__WORK REQUIRED__.
Please write out the data exactly, line by line.

━━━ SOURCE DATA ━━━

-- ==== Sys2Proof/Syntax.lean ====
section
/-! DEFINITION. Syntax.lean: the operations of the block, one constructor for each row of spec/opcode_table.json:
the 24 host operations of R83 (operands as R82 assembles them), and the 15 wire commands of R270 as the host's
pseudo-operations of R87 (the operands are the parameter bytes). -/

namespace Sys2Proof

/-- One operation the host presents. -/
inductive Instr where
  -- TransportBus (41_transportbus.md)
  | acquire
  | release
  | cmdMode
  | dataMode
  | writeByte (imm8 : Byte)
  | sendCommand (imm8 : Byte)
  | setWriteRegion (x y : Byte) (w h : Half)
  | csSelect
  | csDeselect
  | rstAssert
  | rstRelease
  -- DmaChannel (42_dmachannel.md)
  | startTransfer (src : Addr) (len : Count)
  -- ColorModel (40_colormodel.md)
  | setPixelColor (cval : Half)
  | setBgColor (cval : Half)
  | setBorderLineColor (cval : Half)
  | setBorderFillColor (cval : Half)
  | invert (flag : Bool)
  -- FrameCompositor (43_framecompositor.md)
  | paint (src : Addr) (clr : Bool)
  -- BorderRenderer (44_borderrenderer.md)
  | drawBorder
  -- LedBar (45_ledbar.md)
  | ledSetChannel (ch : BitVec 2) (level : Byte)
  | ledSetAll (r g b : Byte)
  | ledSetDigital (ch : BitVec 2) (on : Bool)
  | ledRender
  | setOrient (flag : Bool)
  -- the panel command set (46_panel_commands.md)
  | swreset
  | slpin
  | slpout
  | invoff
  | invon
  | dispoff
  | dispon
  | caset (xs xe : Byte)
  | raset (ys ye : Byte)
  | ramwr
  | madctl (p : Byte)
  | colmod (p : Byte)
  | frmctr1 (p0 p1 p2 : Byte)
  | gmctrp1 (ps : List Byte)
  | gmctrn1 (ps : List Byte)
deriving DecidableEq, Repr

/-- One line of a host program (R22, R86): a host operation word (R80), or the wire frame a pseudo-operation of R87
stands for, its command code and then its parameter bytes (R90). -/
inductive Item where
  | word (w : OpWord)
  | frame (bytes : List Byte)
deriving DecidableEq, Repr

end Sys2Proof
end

━━━

__SOLUTION BELOW__.
-- ==== Sys2Proof/Syntax.lean ====
section
/-! DEFINITION. Syntax.lean: the operations of the block, one constructor for each row of spec/opcode_table.json:
the 24 host operations of R83 (operands as R82 assembles them), and the 15 wire commands of R270 as the host's
pseudo-operations of R87 (the operands are the parameter bytes). -/

namespace Sys2Proof

/-- One operation the host presents. -/
inductive Instr where
  -- TransportBus (41_transportbus.md)
  | acquire
  | release
  | cmdMode
  | dataMode
  | writeByte (imm8 : Byte)
  | sendCommand (imm8 : Byte)
  | setWriteRegion (x y : Byte) (w h : Half)
  | csSelect
  | csDeselect
  | rstAssert
  | rstRelease
  -- DmaChannel (42_dmachannel.md)
  | startTransfer (src : Addr) (len : Count)
  -- ColorModel (40_colormodel.md)
  | setPixelColor (cval : Half)
  | setBgColor (cval : Half)
  | setBorderLineColor (cval : Half)
  | setBorderFillColor (cval : Half)
  | invert (flag : Bool)
  -- FrameCompositor (43_framecompositor.md)
  | paint (src : Addr) (clr : Bool)
  -- BorderRenderer (44_borderrenderer.md)
  | drawBorder
  -- LedBar (45_ledbar.md)
  | ledSetChannel (ch : BitVec 2) (level : Byte)
  | ledSetAll (r g b : Byte)
  | ledSetDigital (ch : BitVec 2) (on : Bool)
  | ledRender
  | setOrient (flag : Bool)
  -- the panel command set (46_panel_commands.md)
  | swreset
  | slpin
  | slpout
  | invoff
  | invon
  | dispoff
  | dispon
  | caset (xs xe : Byte)
  | raset (ys ye : Byte)
  | ramwr
  | madctl (p : Byte)
  | colmod (p : Byte)
  | frmctr1 (p0 p1 p2 : Byte)
  | gmctrp1 (ps : List Byte)
  | gmctrn1 (ps : List Byte)
deriving DecidableEq, Repr

/-- One line of a host program (R22, R86): a host operation word (R80), or the wire frame a pseudo-operation of R87
stands for, its command code and then its parameter bytes (R90). -/
inductive Item where
  | word (w : OpWord)
  | frame (bytes : List Byte)
deriving DecidableEq, Repr

end Sys2Proof
end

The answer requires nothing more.